§ **Problem to work on**: Using the entries below, write out the line with "square root. -/", the line with "big sigma on e", and every line in between, exactly as each is written.

§ **Exercise data**:
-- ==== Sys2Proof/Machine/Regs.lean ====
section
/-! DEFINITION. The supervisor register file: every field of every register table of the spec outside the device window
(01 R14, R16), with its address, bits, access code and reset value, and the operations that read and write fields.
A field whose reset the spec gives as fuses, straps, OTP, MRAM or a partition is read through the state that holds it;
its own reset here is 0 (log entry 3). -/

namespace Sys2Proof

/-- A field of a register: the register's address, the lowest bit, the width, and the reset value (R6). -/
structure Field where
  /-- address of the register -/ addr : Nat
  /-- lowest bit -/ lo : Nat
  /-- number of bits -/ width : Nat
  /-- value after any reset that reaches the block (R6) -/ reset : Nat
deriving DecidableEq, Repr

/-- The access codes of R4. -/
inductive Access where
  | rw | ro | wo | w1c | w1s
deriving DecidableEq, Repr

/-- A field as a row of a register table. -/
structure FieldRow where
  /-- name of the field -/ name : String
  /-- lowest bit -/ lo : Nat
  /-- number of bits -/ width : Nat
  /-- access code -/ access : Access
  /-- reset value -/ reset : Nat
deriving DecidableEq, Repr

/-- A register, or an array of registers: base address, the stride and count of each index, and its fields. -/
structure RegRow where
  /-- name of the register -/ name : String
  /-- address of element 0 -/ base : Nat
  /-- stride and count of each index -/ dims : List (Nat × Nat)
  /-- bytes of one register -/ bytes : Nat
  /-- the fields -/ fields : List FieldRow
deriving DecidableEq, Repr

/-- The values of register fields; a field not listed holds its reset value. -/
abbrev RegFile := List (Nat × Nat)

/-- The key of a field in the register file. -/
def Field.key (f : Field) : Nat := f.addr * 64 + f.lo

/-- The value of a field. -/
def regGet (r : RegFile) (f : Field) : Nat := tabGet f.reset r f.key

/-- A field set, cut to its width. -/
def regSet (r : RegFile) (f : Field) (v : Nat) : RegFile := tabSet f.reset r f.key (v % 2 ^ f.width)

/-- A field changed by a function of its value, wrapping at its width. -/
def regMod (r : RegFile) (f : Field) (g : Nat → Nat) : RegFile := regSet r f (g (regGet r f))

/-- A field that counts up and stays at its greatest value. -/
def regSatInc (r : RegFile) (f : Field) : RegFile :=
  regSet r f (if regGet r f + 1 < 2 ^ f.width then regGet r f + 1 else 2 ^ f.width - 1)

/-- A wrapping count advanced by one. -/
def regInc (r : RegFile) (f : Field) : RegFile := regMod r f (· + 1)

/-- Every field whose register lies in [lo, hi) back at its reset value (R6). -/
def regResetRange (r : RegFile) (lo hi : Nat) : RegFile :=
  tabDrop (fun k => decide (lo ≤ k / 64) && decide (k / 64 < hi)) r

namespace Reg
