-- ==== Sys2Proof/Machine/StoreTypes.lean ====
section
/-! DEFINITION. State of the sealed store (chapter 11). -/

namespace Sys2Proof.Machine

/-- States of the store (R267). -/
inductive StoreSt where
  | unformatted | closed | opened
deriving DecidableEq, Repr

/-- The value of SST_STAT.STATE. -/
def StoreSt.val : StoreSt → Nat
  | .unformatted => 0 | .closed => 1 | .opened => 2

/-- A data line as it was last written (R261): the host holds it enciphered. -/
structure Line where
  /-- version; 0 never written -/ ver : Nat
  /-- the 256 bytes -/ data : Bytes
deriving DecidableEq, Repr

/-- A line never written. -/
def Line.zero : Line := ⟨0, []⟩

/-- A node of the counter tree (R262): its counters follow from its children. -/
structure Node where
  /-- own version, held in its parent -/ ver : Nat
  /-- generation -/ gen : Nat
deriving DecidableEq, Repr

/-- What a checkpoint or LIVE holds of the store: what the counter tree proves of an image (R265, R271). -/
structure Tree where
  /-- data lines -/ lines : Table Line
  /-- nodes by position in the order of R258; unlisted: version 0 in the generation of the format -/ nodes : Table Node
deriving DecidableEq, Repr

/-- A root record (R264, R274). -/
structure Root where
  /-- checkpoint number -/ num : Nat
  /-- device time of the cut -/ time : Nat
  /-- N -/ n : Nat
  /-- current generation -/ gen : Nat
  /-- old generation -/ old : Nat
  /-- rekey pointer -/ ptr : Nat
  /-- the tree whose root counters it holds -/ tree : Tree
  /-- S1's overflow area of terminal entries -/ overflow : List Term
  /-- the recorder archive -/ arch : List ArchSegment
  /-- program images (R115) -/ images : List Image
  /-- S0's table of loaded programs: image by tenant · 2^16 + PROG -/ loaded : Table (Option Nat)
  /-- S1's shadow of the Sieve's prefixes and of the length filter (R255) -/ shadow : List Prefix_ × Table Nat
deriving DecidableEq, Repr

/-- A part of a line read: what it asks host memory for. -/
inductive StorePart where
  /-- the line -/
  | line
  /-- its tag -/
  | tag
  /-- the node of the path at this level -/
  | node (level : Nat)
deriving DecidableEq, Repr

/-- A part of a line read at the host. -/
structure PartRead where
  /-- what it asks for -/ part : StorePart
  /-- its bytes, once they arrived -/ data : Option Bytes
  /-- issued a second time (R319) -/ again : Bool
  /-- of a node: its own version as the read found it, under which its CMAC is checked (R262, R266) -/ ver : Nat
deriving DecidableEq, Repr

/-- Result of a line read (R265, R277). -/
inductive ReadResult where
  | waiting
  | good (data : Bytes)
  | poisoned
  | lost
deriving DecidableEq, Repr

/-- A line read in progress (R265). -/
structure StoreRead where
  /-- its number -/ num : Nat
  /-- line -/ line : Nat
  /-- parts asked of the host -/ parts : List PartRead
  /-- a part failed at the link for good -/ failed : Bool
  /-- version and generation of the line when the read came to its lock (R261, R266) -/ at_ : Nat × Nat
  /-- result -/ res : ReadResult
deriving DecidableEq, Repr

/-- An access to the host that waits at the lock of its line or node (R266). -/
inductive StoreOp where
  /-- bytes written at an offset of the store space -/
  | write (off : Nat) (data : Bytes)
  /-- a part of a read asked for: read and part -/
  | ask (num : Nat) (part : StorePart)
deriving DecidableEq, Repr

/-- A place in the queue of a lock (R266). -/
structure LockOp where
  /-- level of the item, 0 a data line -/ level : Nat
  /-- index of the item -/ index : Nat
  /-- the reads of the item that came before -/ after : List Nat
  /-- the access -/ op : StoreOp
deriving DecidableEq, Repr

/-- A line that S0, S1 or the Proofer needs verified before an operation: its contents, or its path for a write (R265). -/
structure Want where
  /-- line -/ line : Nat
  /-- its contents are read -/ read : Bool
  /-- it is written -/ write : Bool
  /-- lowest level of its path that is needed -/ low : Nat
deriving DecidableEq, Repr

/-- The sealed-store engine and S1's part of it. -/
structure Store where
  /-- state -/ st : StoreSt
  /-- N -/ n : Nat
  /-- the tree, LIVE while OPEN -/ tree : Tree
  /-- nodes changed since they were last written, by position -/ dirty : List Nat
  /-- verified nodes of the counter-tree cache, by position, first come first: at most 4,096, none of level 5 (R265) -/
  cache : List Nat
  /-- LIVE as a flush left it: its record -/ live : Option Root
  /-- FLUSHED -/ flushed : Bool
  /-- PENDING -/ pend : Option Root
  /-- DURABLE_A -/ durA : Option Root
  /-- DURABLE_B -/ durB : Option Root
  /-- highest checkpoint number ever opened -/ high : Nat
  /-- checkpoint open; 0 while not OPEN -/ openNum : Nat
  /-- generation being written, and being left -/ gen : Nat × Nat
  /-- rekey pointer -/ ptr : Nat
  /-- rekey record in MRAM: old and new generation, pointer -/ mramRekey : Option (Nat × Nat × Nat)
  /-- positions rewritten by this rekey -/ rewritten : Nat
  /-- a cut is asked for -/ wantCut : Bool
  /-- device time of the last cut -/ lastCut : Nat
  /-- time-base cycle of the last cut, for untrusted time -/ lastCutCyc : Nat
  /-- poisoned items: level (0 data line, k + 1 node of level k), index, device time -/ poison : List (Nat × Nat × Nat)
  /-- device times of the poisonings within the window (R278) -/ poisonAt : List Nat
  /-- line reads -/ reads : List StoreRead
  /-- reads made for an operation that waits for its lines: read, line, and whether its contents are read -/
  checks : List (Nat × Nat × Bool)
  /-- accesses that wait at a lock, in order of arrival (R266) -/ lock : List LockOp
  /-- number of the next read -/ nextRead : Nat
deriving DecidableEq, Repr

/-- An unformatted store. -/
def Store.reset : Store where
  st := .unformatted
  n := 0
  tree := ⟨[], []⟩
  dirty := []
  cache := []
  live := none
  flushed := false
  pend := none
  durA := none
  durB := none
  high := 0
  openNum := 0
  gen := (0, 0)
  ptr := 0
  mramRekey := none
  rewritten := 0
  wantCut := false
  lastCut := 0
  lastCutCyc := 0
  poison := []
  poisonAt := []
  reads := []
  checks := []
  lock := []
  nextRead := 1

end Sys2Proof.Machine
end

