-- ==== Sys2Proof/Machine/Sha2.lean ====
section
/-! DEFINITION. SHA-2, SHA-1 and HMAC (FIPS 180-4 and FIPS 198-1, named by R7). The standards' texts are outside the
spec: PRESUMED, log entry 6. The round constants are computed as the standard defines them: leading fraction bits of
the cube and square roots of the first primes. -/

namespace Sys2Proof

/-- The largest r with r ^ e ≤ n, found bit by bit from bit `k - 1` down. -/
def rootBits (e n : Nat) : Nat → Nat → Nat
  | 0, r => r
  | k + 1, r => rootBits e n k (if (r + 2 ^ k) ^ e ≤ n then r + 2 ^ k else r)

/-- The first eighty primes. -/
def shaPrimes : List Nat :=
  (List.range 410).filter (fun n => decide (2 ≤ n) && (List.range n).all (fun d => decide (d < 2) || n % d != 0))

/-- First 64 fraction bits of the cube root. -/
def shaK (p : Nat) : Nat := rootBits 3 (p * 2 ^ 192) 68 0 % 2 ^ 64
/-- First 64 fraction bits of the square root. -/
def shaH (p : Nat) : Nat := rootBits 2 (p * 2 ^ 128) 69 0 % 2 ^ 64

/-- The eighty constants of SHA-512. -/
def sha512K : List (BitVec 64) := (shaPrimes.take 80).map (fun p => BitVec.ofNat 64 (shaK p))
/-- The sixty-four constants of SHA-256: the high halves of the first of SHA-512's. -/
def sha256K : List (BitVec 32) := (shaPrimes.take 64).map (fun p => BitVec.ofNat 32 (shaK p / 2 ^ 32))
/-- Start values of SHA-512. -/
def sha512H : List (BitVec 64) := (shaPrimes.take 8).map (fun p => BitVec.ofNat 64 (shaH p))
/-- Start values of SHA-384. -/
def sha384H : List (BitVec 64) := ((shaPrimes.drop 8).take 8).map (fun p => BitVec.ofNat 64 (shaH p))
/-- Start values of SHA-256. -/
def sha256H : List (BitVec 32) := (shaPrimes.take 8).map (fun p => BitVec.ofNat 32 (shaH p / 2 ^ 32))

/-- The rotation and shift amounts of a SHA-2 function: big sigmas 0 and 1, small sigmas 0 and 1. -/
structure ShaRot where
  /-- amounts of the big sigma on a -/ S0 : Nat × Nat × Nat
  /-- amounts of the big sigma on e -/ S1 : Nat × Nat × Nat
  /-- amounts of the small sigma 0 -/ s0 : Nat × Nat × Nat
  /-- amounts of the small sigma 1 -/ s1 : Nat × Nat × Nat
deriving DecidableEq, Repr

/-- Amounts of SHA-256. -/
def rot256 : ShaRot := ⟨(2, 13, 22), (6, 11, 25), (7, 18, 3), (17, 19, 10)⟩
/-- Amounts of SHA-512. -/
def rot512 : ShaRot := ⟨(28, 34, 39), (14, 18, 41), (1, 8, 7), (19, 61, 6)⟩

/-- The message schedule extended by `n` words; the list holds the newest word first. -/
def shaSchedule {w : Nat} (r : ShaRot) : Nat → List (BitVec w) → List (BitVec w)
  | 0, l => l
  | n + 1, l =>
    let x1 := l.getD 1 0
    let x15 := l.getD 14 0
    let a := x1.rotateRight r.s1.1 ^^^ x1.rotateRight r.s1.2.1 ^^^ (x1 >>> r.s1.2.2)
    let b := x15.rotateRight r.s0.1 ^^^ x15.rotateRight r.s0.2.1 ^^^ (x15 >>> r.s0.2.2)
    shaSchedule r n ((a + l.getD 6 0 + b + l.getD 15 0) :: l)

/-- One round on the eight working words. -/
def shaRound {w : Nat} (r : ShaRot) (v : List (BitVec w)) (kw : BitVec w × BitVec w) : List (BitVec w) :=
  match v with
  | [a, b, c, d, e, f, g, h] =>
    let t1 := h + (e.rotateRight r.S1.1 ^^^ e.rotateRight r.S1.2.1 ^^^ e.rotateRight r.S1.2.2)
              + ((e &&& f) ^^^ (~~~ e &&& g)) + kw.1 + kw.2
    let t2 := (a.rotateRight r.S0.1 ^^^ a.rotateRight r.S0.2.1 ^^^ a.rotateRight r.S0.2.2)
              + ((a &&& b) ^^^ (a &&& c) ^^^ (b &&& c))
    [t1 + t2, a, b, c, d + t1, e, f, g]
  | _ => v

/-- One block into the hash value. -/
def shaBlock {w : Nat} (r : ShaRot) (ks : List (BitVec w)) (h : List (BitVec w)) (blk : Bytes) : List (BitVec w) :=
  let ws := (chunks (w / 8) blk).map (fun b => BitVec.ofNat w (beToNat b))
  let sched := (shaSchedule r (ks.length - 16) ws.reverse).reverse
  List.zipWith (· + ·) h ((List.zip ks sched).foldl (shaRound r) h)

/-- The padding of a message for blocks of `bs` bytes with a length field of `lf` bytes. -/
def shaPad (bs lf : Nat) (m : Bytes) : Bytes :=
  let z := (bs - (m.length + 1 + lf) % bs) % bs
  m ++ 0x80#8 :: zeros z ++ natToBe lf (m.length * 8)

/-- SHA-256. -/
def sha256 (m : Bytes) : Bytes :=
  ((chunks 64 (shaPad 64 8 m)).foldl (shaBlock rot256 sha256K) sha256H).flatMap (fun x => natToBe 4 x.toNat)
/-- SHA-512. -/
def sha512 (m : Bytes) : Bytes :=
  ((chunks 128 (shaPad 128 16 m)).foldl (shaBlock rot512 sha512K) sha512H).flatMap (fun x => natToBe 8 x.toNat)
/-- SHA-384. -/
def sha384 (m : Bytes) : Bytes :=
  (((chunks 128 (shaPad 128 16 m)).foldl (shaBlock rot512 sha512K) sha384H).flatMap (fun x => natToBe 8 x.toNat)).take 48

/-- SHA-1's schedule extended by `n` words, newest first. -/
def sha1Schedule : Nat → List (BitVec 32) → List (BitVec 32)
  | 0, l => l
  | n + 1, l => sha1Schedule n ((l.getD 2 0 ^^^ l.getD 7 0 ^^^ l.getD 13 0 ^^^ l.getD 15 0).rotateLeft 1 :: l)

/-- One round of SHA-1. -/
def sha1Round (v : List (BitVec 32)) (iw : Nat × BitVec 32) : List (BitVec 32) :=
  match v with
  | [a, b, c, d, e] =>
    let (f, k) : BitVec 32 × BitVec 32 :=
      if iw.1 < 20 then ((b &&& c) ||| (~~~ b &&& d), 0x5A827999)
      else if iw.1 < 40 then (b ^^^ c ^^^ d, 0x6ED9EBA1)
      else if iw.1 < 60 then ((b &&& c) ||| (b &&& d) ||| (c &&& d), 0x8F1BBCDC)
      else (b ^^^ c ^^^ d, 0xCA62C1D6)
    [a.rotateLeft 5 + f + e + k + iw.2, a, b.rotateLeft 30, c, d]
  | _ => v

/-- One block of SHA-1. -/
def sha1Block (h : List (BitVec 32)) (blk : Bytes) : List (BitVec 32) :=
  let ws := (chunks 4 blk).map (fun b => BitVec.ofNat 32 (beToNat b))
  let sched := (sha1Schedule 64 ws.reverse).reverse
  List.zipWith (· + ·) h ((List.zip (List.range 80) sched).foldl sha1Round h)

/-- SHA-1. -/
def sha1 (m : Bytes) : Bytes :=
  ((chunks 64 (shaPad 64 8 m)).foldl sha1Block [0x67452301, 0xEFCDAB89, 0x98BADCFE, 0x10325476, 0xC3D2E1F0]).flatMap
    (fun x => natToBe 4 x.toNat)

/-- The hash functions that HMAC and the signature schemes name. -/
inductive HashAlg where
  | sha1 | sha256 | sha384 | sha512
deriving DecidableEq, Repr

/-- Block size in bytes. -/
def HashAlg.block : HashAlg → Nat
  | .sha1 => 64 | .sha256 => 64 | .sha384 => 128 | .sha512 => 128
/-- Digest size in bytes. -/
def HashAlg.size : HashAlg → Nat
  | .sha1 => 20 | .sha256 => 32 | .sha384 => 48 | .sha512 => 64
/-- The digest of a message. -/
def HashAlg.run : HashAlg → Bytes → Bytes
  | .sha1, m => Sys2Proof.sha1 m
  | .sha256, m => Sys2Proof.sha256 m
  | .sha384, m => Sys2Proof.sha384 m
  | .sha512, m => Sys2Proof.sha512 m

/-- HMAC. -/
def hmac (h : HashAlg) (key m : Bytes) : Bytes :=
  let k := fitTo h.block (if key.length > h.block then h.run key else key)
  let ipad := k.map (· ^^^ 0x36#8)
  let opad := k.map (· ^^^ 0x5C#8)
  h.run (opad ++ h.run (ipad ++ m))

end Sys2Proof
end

§ **Response below**:
/-- First 64 fraction bits of the square root. -/
def shaH (p : Nat) : Nat := rootBits 2 (p * 2 ^ 128) 69 0 % 2 ^ 64

/-- The eighty constants of SHA-512. -/
def sha512K : List (BitVec 64) := (shaPrimes.take 80).map (fun p => BitVec.ofNat 64 (shaK p))
/-- The sixty-four constants of SHA-256: the high halves of the first of SHA-512's. -/
def sha256K : List (BitVec 32) := (shaPrimes.take 64).map (fun p => BitVec.ofNat 32 (shaK p / 2 ^ 32))
/-- Start values of SHA-512. -/
def sha512H : List (BitVec 64) := (shaPrimes.take 8).map (fun p => BitVec.ofNat 64 (shaH p))
/-- Start values of SHA-384. -/
def sha384H : List (BitVec 64) := ((shaPrimes.drop 8).take 8).map (fun p => BitVec.ofNat 64 (shaH p))
/-- Start values of SHA-256. -/
def sha256H : List (BitVec 32) := (shaPrimes.take 8).map (fun p => BitVec.ofNat 32 (shaH p / 2 ^ 32))

/-- The rotation and shift amounts of a SHA-2 function: big sigmas 0 and 1, small sigmas 0 and 1. -/
structure ShaRot where
  /-- amounts of the big sigma on a -/ S0 : Nat × Nat × Nat
  /-- amounts of the big sigma on e -/ S1 : Nat × Nat × Nat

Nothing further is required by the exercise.